WORK TO COMPLETE> Reproduce exactly, and only, the lines running from the start of the entries below to the line containing "class (R82). -/".

[Records from a data collection]
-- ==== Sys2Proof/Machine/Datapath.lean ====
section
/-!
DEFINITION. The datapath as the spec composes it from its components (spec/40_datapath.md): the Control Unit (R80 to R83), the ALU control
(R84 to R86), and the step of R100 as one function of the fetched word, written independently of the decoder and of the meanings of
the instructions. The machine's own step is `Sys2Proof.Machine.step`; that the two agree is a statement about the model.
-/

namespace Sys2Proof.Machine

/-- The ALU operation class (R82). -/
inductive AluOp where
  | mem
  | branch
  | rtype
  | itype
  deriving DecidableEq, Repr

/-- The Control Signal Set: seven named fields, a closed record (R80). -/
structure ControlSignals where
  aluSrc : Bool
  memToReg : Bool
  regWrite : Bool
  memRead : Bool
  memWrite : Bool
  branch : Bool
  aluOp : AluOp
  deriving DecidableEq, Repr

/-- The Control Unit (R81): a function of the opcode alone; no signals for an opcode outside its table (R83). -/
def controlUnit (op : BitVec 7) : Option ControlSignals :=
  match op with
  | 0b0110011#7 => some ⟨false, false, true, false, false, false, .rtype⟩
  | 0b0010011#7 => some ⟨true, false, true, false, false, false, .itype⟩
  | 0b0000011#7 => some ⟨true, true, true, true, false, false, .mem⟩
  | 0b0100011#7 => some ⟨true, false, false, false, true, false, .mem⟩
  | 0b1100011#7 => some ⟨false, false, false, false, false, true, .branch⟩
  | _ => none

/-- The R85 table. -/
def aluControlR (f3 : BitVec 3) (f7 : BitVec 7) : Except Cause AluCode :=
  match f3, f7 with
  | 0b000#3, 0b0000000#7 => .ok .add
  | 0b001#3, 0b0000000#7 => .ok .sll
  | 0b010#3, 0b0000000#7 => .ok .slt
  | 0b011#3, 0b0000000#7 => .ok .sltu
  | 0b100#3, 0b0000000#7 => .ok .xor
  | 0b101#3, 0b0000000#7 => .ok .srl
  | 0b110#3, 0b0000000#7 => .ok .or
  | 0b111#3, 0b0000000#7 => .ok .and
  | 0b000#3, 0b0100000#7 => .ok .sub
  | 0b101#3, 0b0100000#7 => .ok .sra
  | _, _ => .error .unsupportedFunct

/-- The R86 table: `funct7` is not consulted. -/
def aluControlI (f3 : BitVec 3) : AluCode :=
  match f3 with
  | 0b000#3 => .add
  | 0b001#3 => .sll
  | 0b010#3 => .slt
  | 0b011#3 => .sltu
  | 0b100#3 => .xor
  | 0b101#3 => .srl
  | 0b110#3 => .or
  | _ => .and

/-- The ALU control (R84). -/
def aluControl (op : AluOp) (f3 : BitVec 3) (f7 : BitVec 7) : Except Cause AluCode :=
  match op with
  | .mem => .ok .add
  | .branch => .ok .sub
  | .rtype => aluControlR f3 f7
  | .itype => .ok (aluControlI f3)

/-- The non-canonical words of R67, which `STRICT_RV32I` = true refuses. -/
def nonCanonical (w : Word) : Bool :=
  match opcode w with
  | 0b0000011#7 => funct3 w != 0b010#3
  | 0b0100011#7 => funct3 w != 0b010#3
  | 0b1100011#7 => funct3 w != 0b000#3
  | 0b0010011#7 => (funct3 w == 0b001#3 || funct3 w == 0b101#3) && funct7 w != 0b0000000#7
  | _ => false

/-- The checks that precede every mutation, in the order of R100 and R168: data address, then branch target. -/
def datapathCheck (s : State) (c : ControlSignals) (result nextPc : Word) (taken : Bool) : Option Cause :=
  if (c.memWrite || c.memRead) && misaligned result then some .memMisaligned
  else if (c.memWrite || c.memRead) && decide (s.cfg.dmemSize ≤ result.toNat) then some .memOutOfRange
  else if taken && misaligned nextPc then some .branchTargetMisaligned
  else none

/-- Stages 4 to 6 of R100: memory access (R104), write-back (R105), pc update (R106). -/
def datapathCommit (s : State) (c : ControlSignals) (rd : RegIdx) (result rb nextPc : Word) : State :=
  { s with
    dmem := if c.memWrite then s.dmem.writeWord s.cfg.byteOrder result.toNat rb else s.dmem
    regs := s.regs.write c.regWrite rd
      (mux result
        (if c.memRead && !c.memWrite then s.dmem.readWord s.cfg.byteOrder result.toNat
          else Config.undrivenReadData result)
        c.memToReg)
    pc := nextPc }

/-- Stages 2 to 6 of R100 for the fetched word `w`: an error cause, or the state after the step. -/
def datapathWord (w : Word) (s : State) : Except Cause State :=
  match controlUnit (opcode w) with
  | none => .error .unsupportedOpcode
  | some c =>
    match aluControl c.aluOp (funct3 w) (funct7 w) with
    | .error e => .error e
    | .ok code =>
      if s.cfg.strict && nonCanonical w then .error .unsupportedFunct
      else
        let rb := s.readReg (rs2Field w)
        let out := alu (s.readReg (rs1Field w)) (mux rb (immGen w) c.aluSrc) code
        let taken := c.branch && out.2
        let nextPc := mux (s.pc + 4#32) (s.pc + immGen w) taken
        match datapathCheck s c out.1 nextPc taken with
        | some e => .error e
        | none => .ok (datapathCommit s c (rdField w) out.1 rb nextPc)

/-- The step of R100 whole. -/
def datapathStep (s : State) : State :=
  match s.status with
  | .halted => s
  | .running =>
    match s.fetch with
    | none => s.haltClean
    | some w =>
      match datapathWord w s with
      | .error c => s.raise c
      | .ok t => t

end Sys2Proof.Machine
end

ANSWER SPACE>
-- ==== Sys2Proof/Machine/Datapath.lean ====
section
/-!
DEFINITION. The datapath as the spec composes it from its components (spec/40_datapath.md): the Control Unit (R80 to R83), the ALU control
(R84 to R86), and the step of R100 as one function of the fetched word, written independently of the decoder and of the meanings of
the instructions. The machine's own step is `Sys2Proof.Machine.step`; that the two agree is a statement about the model.
-/

namespace Sys2Proof.Machine

/-- The ALU operation class (R82). -/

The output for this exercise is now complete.